Knights with the Mark of Nurgle and Rage Banner, and Dragon Ogres do spectacularly well.


----------



## Fen-Dweller (Sep 25, 2009)

As far as Throgg goes, I just meant as something he might use to augment his list rather than to make it around. I think a big unit with Throgg might be just what he needs to soak up a good portion of that shooting, as well as draw attention away form the rest of his list, as well as doing some real damage once they get to combat, if they do (which they probably will :biggrin: ). 

Also, I'm not certain if "gash" is a good thing or not :rofl:. Regardless, mine almost always performs well both as artillery and as a MC. Add that Troll unit and his opponent has a problem from both sides of the board, giving him ample ability to either move up the rest of his army in relative safety, or shoot/Troll them to bits. 

And I think just to clarify for you, NagashKhemmler, Vaz hints at a very good point, though I'm not sure if it's one he's trying to make. The MoN will help you out a good deal against any shooting heavy army.

Good luck!


----------



## Vaz (Mar 19, 2008)

Ahah, I take full responsibility for creating that unit. Used it on the second day of having got the Army Book on Day Of Release 

But yes, only better anti-ranged unit is Knights of Tzeentch with Blasted Standard. Otherwise MoN is the single best Anti-Ranged mark.


----------



## Fen-Dweller (Sep 25, 2009)

1+/4+ Is about as good as it gets. :biggrin:


----------



## The Son of Horus (Dec 30, 2006)

I've found passing out as many magic resistance-granting items as you can helps loads against armies that like to use a lot of offensive magic-- it really helps even the playing field against armies like Lizardmen and to a lesser extent, The Empire (although if you're getting torn up by Lore of Metal, things like the Collar of Khorne and Fury of the Blood God are going to help you a lot against that army).

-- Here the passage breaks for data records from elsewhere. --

-- ==== Sys2Proof/Laws/Operands.lean ====
section
/-! SUPPORT. What the operand forms give: bits of slot masks, the lowest slot of a set, the register at an address, and
reads of a slot after a slot was replaced. -/

namespace Sys2Proof.Machine

/-- A bit of `{s | P(s)}`. -/
@[simp] theorem slotSet_getLsbD (n : Nat) (p : Nat → Bool) (j : Nat) :
    (slotSet n p).getLsbD j = (decide (j < 8) && decide (j < n) && p j) := by
  unfold slotSet
  by_cases h : j < 8
  · simp [h]
  · simp [h, BitVec.getLsbD_ofFnLE]

/-- A mask of slots is empty exactly when no slot below `n` and below 8 is in it. -/
theorem slotSet_eq_zero_iff {n : Nat} {p : Nat → Bool} :
    slotSet n p = 0 ↔ ∀ j, j < n → j < 8 → p j = false := by
  constructor
  · intro h j hn h8
    have := congrArg (fun v => v.getLsbD j) h
    rw [show (0 : BitVec 8).getLsbD j = false by simp, slotSet_getLsbD] at this
    simpa [hn, h8] using this
  · intro h
    refine BitVec.eq_of_getLsbD_eq fun j hj => ?_
    by_cases hn : j < n
    · simp [h j hn hj]
    · simp [hn]

/-- A mask of slots has no bit at or above `n`. -/
theorem slotSet_toNat_lt (n : Nat) (p : Nat → Bool) : (slotSet n p).toNat < 2 ^ n := by
  refine Nat.lt_pow_two_of_testBit _ fun j hj => ?_
  rw [← BitVec.getLsbD, slotSet_getLsbD]
  simp [Nat.not_lt.2 hj]

theorem slotSet_congr {n : Nat} {p q : Nat → Bool} (h : ∀ j < n, p j = q j) : slotSet n p = slotSet n q := by
  refine BitVec.eq_of_getLsbD_eq fun j _ => ?_
  by_cases hn : j < n
  · simp [h j hn]
  · simp [hn]

/-- The lowest slot of a set is in it, and no lower one is. -/
theorem firstSlot_eq_some_iff {n : Nat} {p : Nat → Bool} {j : Nat} :
    firstSlot n p = some j ↔ j < n ∧ p j = true ∧ ∀ i < j, p i = false := by
  simp only [firstSlot, List.find?_range_eq_some, List.mem_range, Bool.not_eq_true']
  tauto

theorem firstSlot_eq_none_iff {n : Nat} {p : Nat → Bool} : firstSlot n p = none ↔ ∀ j < n, p j = false := by
  simp [firstSlot, List.find?_eq_none]

theorem firstSlot_isSome_iff {n : Nat} {p : Nat → Bool} : (firstSlot n p).isSome = true ↔ ∃ j < n, p j = true := by
  rw [Option.isSome_iff_ne_none, ne_eq, firstSlot_eq_none_iff]
  simp

theorem firstSlot_congr {n : Nat} {p q : Nat → Bool} (h : ∀ j < n, p j = q j) : firstSlot n p = firstSlot n q := by
  cases hq : firstSlot n q with
  | none => rw [firstSlot_eq_none_iff] at hq ⊢; intro j hj; rw [h j hj, hq j hj]
  | some k =>
    rw [firstSlot_eq_some_iff] at hq ⊢
    obtain ⟨hk, hp, hl⟩ := hq
    exact ⟨hk, by rw [h k hk, hp], fun i hi => by rw [h i (by omega), hl i hi]⟩

/-- `EN` and the length bound, read off eligibility. -/
theorem Slot.eligible_iff {b : Nat} {x : Slot} :
    x.eligible b = true ↔ x.en = true ∧ 1 ≤ x.rhlen ∧ x.rhlen ≤ 4 ∧ x.nhlen ≤ 4 ∧
      x.rhlen + ckLen x.kind ≤ x.explen.toNat ∧ x.explen.toNat ≤ b := by
  simp [Slot.eligible, Slot.wellFormed, and_assoc]

theorem Slot.wellFormed_iff {b : Nat} {x : Slot} :
    x.wellFormed b = true ↔ 1 ≤ x.rhlen ∧ x.rhlen ≤ 4 ∧ x.nhlen ≤ 4 ∧
      x.rhlen + ckLen x.kind ≤ x.explen.toNat ∧ x.explen.toNat ≤ b := by
  simp [Slot.wellFormed, and_assoc]

theorem Slot.reset_not_wellFormed (b : Nat) : Slot.reset.wellFormed b = false := by
  simp [Slot.wellFormed, Slot.rhlen, Slot.reset]

theorem ckLen_pos (k : Kind) : 1 ≤ ckLen k := by cases k <;> decide

/-- A slot that is well-formed exists. -/
theorem State.lt_nschema_of_wellFormed {s : State} {j : Nat} (h : s.wellFormed j = true) : j < s.nschema := by
  by_contra hj
  have : s.slotAt j = Slot.reset := by
    simp only [State.slotAt, State.nschema] at *
    rw [List.getD_eq_getElem?_getD, List.getElem?_eq_none (by omega)]; rfl
  simp [State.wellFormed, this, Slot.reset_not_wellFormed] at h

theorem State.wellFormed_of_eligible {s : State} {j : Nat} (h : s.eligible j = true) : s.wellFormed j = true := by
  simp only [State.eligible, Slot.eligible, Bool.and_eq_true] at h
  exact h.2

theorem State.lt_nschema_of_eligible {s : State} {j : Nat} (h : s.eligible j = true) : j < s.nschema :=
  State.lt_nschema_of_wellFormed (State.wellFormed_of_eligible h)

@[simp] theorem State.slotAt_setSlot (s : State) (j k : Nat) (x : Slot) :
    (s.setSlot j x).slotAt k = if j = k ∧ j < s.nschema then x else s.slotAt k := by
  simp only [State.slotAt, State.setSlot, State.nschema, List.getD_eq_getElem?_getD, List.getElem?_set]
  by_cases h : j = k
  · subst h
    by_cases hj : j < s.slots.length
    · simp [hj]
    · simp [hj]
  · simp [h]

/-- The registers of slot `j`. -/
theorem regAt_slot {n j k : Nat} {a : BitVec 8} (ha : a.toNat = 0x10 + 8 * j + k) (hk : k < 8) (hj : j < n) :
    regAt n a = slotReg j k := by
  have h1 : ¬ a.toNat < 0x10 := by omega
  have h2 : (a.toNat - 0x10) / 8 = j := by omega
  have h3 : (a.toNat - 0x10) % 8 = k := by omega
  simp only [regAt, h1, h2, h3, hj, if_true, if_false]

theorem globalReg_eq_none_iff {k : Nat} : globalReg k = none ↔ 0x0D ≤ k := by
  by_cases h : k < 0x0D
  · interval_cases k <;> simp [globalReg]
  · refine iff_of_true ?_ (by omega)
    unfold globalReg
    split <;> first | omega | rfl

theorem slotReg_eq_none_iff {j k : Nat} : slotReg j k = none ↔ 6 ≤ k := by
  by_cases h : k < 6
  · interval_cases k <;> simp [slotReg]
  · refine iff_of_true ?_ (by omega)
    unfold slotReg
    split <;> first | omega | rfl

/-- Which addresses are unmapped (10_state.md R24). -/
theorem regAt_eq_none_iff {n : Nat} {a : BitVec 8} :
    regAt n a = none ↔ (0x0D ≤ a.toNat ∧ a.toNat ≤ 0x0F) ∨
      (0x10 ≤ a.toNat ∧ (n ≤ (a.toNat - 0x10) / 8 ∨ 6 ≤ (a.toNat - 0x10) % 8)) := by
  unfold regAt
  split
  · rw [globalReg_eq_none_iff]; omega
  · split
    · rw [slotReg_eq_none_iff]; omega
    · simp only [true_iff]; omega

/-- The register at an address is a slot's only if the slot exists. -/
theorem regAt_slot_lt {n : Nat} {a : BitVec 8} {r : Reg} (h : regAt n a = some r) (j : Nat)
    (hr : r = .scfg j ∨ r = .explen j ∨ r = .rhdr01 j ∨ r = .rhdr23 j ∨ r = .nhdr01 j ∨ r = .nhdr23 j) : j < n := by
  unfold regAt at h
  split at h
  · generalize a.toNat = k at h
    unfold globalReg at h
    split at h <;> simp_all <;> subst h <;> simp at hr
  · split at h
    · rename_i hj
      generalize (a.toNat - 0x10) / 8 = i at *
      unfold slotReg at h
      split at h <;> simp_all <;> subst h <;> simp at hr <;> subst hr <;> exact hj
    · cases h

end Sys2Proof.Machine
end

Lots of magic resistance in units also means that you can get away with only bringing one caster to play scroll caddy, and you can put more points into other things that are more directly useful to you as a result-- a powerhouse Exalted Hero, for example. 

If you're having trouble figuring out where to put something like Fury of the Blood God, an Exalted Hero with the Battle Standard, a shield, and a great weapon is a good place. He's likely leading a decent unit at that point anyway, so the unit has better static combat, a model that's able to dish out some serious hurt with a great weapon while the rest of the unit breaks out something like double hand weapons, and Magic Resistance.

As for getting shot up... there's not a lot you can do about that short of bringing Marauder and Warhound screens. I prefer Warhounds, just because they're faster, and can actually beat Empire handgunners in raw wounds dealt in combat, so if the Empire player doesn't kill 'em at range (and thus leaving your Warriors less shot up that turn than they might otherwise be) they're going to have to fight them. Marauder Horsemen are expensive enough that you can't bring a lot of them, but you can bring enough to do something similar but be assured of running through any unit they hit. Same goes for Knights, although you'll probably only ever run one unit unless you're going for a pure cavalry army, and at that point, you probably just have two units of five each--they're not really ideal for providing a "Hey look at me! Shoot me! Or I'll run you over!" unit.


----------



## MaidenManiac (Oct 2, 2008)

A MoT Exalted on disc with Golden Eye of Tzeentch is more or less a must have. I would give him an Enchanted Shield too. 1+/3++ save vs ranged weapons is really good 

Hide him during deployment somehow and then move him so he can charge whatever you need to kill turn 2 and you should be golden:grin:

Remember to stay over 12" from Hellblasters so they only get S4 when shooting him if you want to kill those!


----------



## Tatsumaki (Oct 22, 2009)

I say that you're not bringing enough magic, so bring a hardcore Tzeench Lord with plently of backup items, or bring two "Scroll caddies" (a hero sorceror with 2xDS, that's 4 scrolls, I think that should be enough.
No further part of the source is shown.